> PROBLEM STATEMENT
Every line below between the one holding "let mx := x.word 2 prof 1" and the one holding "let spill := s.on Reg.BUF_CTL_SPILL_EN 0 && decide (pages", inclusive, should be copied exactly, and no other line.

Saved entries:

-- ==== Sys2Proof/Machine/Qsch.lean ====
section
/-! DEFINITION. The crossbar and the streaming stages' queues (R16, R17, R28), admission (R275, R276), paging (R277, R278),
shapers and serve lists (R285 to R287), the QSCH tables (R298, R299) and delay samples (R292, R293). -/

namespace Sys2Proof.Machine

/-! ## Streaming stages (R17, R28, R31) -/

/-- STAGE_DESCRIPTOR_RECEIVE: the newest descriptor has reached the stage's input queue; `full` says that it was full. The
depth is not given by the spec. A forwarder counts the drop in OVERRUN_COUNT, the one count of its page for dropped descriptors. (DESIGN CHOICE, log entry 69) -/
def State.stageReceive (s : State) (ty inst : Nat) (full : Bool) : State :=
  if !full || !s.present ty inst then s else
  match (s.waitingAt ty inst).getLast? with
  | some p => s.stageDrop ty inst p false
  | none => s
def execStageDescriptorReceive (ty inst : Nat) (full : Bool) (s : State) := live s fun s => s.stageReceive ty inst full

/-- DESCRIPTOR_AGE_EXPIRY: at a core cycle the stage's oldest descriptor is older than the age limit. (DEDUCED, log entry 70) -/
def State.ageExpiry (s : State) (ty inst cycle : Nat) : State :=
  if !s.present ty inst then s else
  let s := s.advanceTo cycle
  match (s.waitingAt ty inst).find? fun p => s.tooOld ty inst p with
  | some p => (s.ageSeen ty inst p).stageDrop ty inst p true
  | none => s
def execDescriptorAgeExpiry (ty inst cycle : Nat) (s : State) := live s fun s => s.ageExpiry ty inst cycle

/-- XBAR_CROSS: the oldest frame from one half-pipe to another crosses, or is dropped: it finds its FIFO full, or has waited longer than
the age limit (R17). A frame that an older one of its half-pipe and egress queue stands before waits for that one (R17, R29). -/
def State.xbarCross (s : State) (src dst : Nat) (full : Bool) : State :=
  match s.xin.find? fun p => p.hp == src && s.outHp p == some dst with
  | none => s
  | some p =>
    let before := s.xin.takeWhile fun q => !(q.hp == src && s.outHp q == some dst)
    if before.any fun q => q.hp == src && q.dst == p.dst && q.domain == p.domain && q.cls == p.cls then s else
    if full then s.stageDrop Ty.BUF 0 p false
    else if s.tooOld Ty.BUF 0 p then (s.ageSeen Ty.BUF 0 p).stageDrop Ty.BUF 0 p true else
    let s := s.ageSeen Ty.BUF 0 p
    { s with xin := s.xin.erase p, qin := s.qin ++ [{ p with hp := dst, born := s.now }] }
def execXbarCross (src dst : Nat) (full : Bool) (s : State) := live s fun s => s.xbarCross (src % 8) (dst % 8) full

/-- What the streaming stages show at a tick boundary: the oldest age of the tick that ends (R31). (DEDUCED, log entry 70) -/
def State.agesBoundary (s : State) : State :=
  let pages := [(Ty.BUF, 0)] ++ (List.range 4).map (fun i => (Ty.FWD, i)) ++ (List.range 8).map fun i => (Ty.CIPH, i)
  let s := pages.foldl (fun (s : State) q =>
    if s.present q.1 q.2 then s.stageShow q.1 q.2 (s.ages.get 0 (pageKey q.1 q.2)) false else s) s
  { s with ages := [] }

/-! ## Queues -/

/-- The key of a queue of slice sl: table (0 QUEUE, 5 TRUNKQ) × 2^17 + index (R279, R298). -/
def State.queueKey (s : State) (sl : Nat) (p : Pkt) : Nat :=
  if p.dst < 32 then 5 * 2 ^ 17 + s.prim p.dst % 8 * 64 + (s.qs sl).word 6 p.domain 0 % 8 * 8 + p.cls
  else if 65536 ≤ p.dst then (p.dst - 65536) % 8 * 8192 + 4096 + p.cls
  else (p.dst - 64) / 512 % 8 * 8192 + (p.dst - 64) % 512 * 8 + p.cls

/-- The table and index of a queue key. -/
def keyTable (key : Nat) : Nat := key / 2 ^ 17
def keyIdx (key : Nat) : Nat := key % 2 ^ 17

/-- A queue. -/
def QschS.queue (x : QschS) (key : Nat) : QueueS := x.queues.get queueReset key

/-- Store a queue. -/
def QschS.setQueue (x : QschS) (key : Nat) (q : QueueS) : QschS := { x with queues := x.queues.set queueReset key q }

/-- Queue key's word 0: QPROF and SPROF. -/
def QschS.qword (x : QschS) (key : Nat) : Nat := x.word (keyTable key) (keyIdx key) 0

/-- RATE and BURST of a shaper profile. -/
def QschS.shaper (x : QschS) (prof : Nat) : Nat × Nat := (x.word 3 prof 0, x.word 3 prof 1)

/-- The cells of a frame leave their queue, from its head. -/
def QueueS.free (q : QueueS) (cells : Nat) : QueueS :=
  let a := min cells q.head
  let b := min (cells - a) q.spill
  let q := { q with head := q.head - a, spill := q.spill - b, tail := q.tail - (cells - a - b) }
  if q.spill == 0 then { q with head := q.head + q.tail, tail := 0 } else q

/-- The frames of a queue flushed (R280). -/
def State.qFlush (s : State) (sl key : Nat) : State :=
  let x := s.qs sl
  let q := x.queue key
  let s := s.setQs sl (x.setQueue key { q with frames := [], head := 0, spill := 0, tail := 0, deficit := 0 })
  let s := s.countN Reg.QSCH_FLUSH_DROP sl q.frames.length
  (q.frames.foldl (fun (s : State) p => s.injFin p 2 none) s).spillSettle

/-- An uncorrectable error in a queue or node record (R301): the queue's frames are flushed and the record reads QPROF 0 and SPROF 0;
a node's record, which has no frames of its own, reads SPROF 0. (DEDUCED, log entry 125) -/
def State.qRecFail (s : State) (sl key : Nat) : State :=
  let clear (s : State) (unit : Nat) : State :=
    s.setQs sl ((s.qs sl).setWord (keyTable key) (keyIdx key) 0 ((s.qs sl).qword key / unit * unit))
  if keyTable key == 1 then clear s (2 ^ 10) else clear (s.qFlush sl key) (2 ^ 16)

/-- The same found by the checker of an access while ERR_INV_CHECK bit 0 stands (R301). -/
def State.qRecInv (s : State) (sl key : Nat) : State :=
  if s.inv Ty.QSCH sl 0 then (s.raiseInv Ty.QSCH sl 2 key 0).qRecFail sl key else s

/-- The 8 queues of a terminal flushed on its entry to DEACTIVATED (R280). -/
def State.flushTerm (s : State) (ax : Nat) : State :=
  let sl := ax / 512 / 8
  (List.range 8).foldl (fun (s : State) c => s.qFlush sl (ax / 512 % 8 * 8192 + ax % 512 * 8 + c)) s

/-- Every downstream queue flushed (R461). -/
def State.flushDown (s : State) : State :=
  [0, 1, 2, 3].foldl (fun (s : State) sl =>
    (s.qs sl).queues.foldl (fun (s : State) q => if keyTable q.1 == 0 then s.qFlush sl q.1 else s) s) s

/-! ## Admission (R275 to R277) -/

/-- ECN_MARK (R276): a frame with ECT(0) or ECT(1) marked CE, with its IPv4 header checksum. -/
def ecnMark (d : Bytes) : Option Bytes :=
  let i := typeAt d
  let ty := beAt d i 2
  if ty == 0x0800 && beAt d (i + 2) 1 / 16 == 4 then
    let tos := beAt d (i + 3) 1
    if tos % 4 == 1 || tos % 4 == 2 then
      let old := beAt d (i + 2) 2
      let new := old - tos + (tos / 4 * 4 + 3)
      let ck := onesAdd (onesAdd (65535 - beAt d (i + 12) 2) (65535 - old)) new
      some (putAt (putAt d (i + 2) (toBE 2 new)) (i + 12) (toBE 2 (65535 - ck)))
    else none
  else if ty == 0x86DD then
    let w := beAt d (i + 3) 1
    if bitsOf w 4 2 == 1 || bitsOf w 4 2 == 2 then some (putAt d (i + 3) (toBE 1 (setBitsOf w 4 2 3))) else none
  else none

/-- Whether a downstream queue admits nothing (R275, first row). -/
def State.termDown (s : State) (p : Pkt) : Bool :=
  decide (32 ≤ p.dst) && (!s.isActive || (isTermPort p.dst && (match (s.term (p.dst - 64)).st with
    | .init | .deactivated => true
    | _ => false)))

/-- What admission decides of a frame of c cells for a queue: the counter of a drop, or none. -/
def State.admitDrop (s : State) (sl : Nat) (q : QueueS) (key cls c : Nat) (yellow : Bool) : Option (RegId × Nat) :=
  let x := s.qs sl
  let prof := x.qword key % 64
  let mx := x.word 2 prof 1
  let n := q.occ + c
  let free := s.bankFree sl
  let spill := s.on Reg.BUF_CTL_SPILL_EN 0 && decide (ceilDiv (q.spill + c) 8 - q.pages ≤ s.spillFree)
  let th := bitsOf (x.word 4 cls 1) (if yellow then 8 else 0) 8
  if mx < n then some (Reg.QSCH_QUOTA_DROP, sl)
  else if n ≤ x.word 2 prof 0 ∧ (c ≤ free ∨ spill) then none
  else if (th + 1) * mx < n * 256 then some (Reg.QSCH_THRESH_DROP, sl)
  else if free ≤ s.fld Reg.BUF_POOL_RESERVE_CELLS 0 ∧ !spill then some (Reg.QSCH_POOL_DROP, sl)
  else if free < c ∧ !spill then some (Reg.BUF_NO_BUFFER, 0)
  else none

/-- An admitted frame at its queue's tail: in HBM behind queued pages where a page is free or the bank cannot hold it. -/
def State.qAppend (s : State) (sl key : Nat) (p : Pkt) : State :=
  let x := s.qs sl
  let q := x.queue key
  let c := frameCells p
  let pages := ceilDiv (q.spill + c) 8 - q.pages
  let spill := s.on Reg.BUF_CTL_SPILL_EN 0 && decide (pages ≤ s.spillFree)
  let free := s.bankFree sl
  let under := decide (q.occ + c ≤ x.word 2 (x.qword key % 64) 0)
  let die := decide (c ≤ free) && (under || decide (s.fld Reg.BUF_POOL_RESERVE_CELLS 0 < free))
  let q := { q with frames := q.frames ++ [p] }
  if spill && (q.spill != 0 || !die) then
    ((s.setQs sl (x.setQueue key { q with spill := q.spill + c })).countN64 Reg.BUF_PAGES_OUT_LO 0 pages).spillSettle
  else if q.spill != 0 then s.setQs sl (x.setQueue key { q with tail := q.tail + c })
  else s.setQs sl (x.setQueue key { q with head := q.head + c })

> RESPONSE BELOW
  let mx := x.word 2 prof 1
  let n := q.occ + c
  let free := s.bankFree sl
  let spill := s.on Reg.BUF_CTL_SPILL_EN 0 && decide (ceilDiv (q.spill + c) 8 - q.pages ≤ s.spillFree)
  let th := bitsOf (x.word 4 cls 1) (if yellow then 8 else 0) 8
  if mx < n then some (Reg.QSCH_QUOTA_DROP, sl)
  else if n ≤ x.word 2 prof 0 ∧ (c ≤ free ∨ spill) then none
  else if (th + 1) * mx < n * 256 then some (Reg.QSCH_THRESH_DROP, sl)
  else if free ≤ s.fld Reg.BUF_POOL_RESERVE_CELLS 0 ∧ !spill then some (Reg.QSCH_POOL_DROP, sl)
  else if free < c ∧ !spill then some (Reg.BUF_NO_BUFFER, 0)
  else none

/-- An admitted frame at its queue's tail: in HBM behind queued pages where a page is free or the bank cannot hold it. -/
def State.qAppend (s : State) (sl key : Nat) (p : Pkt) : State :=
  let x := s.qs sl
  let q := x.queue key
  let c := frameCells p
  let pages := ceilDiv (q.spill + c) 8 - q.pages
  let spill := s.on Reg.BUF_CTL_SPILL_EN 0 && decide (pages ≤ s.spillFree)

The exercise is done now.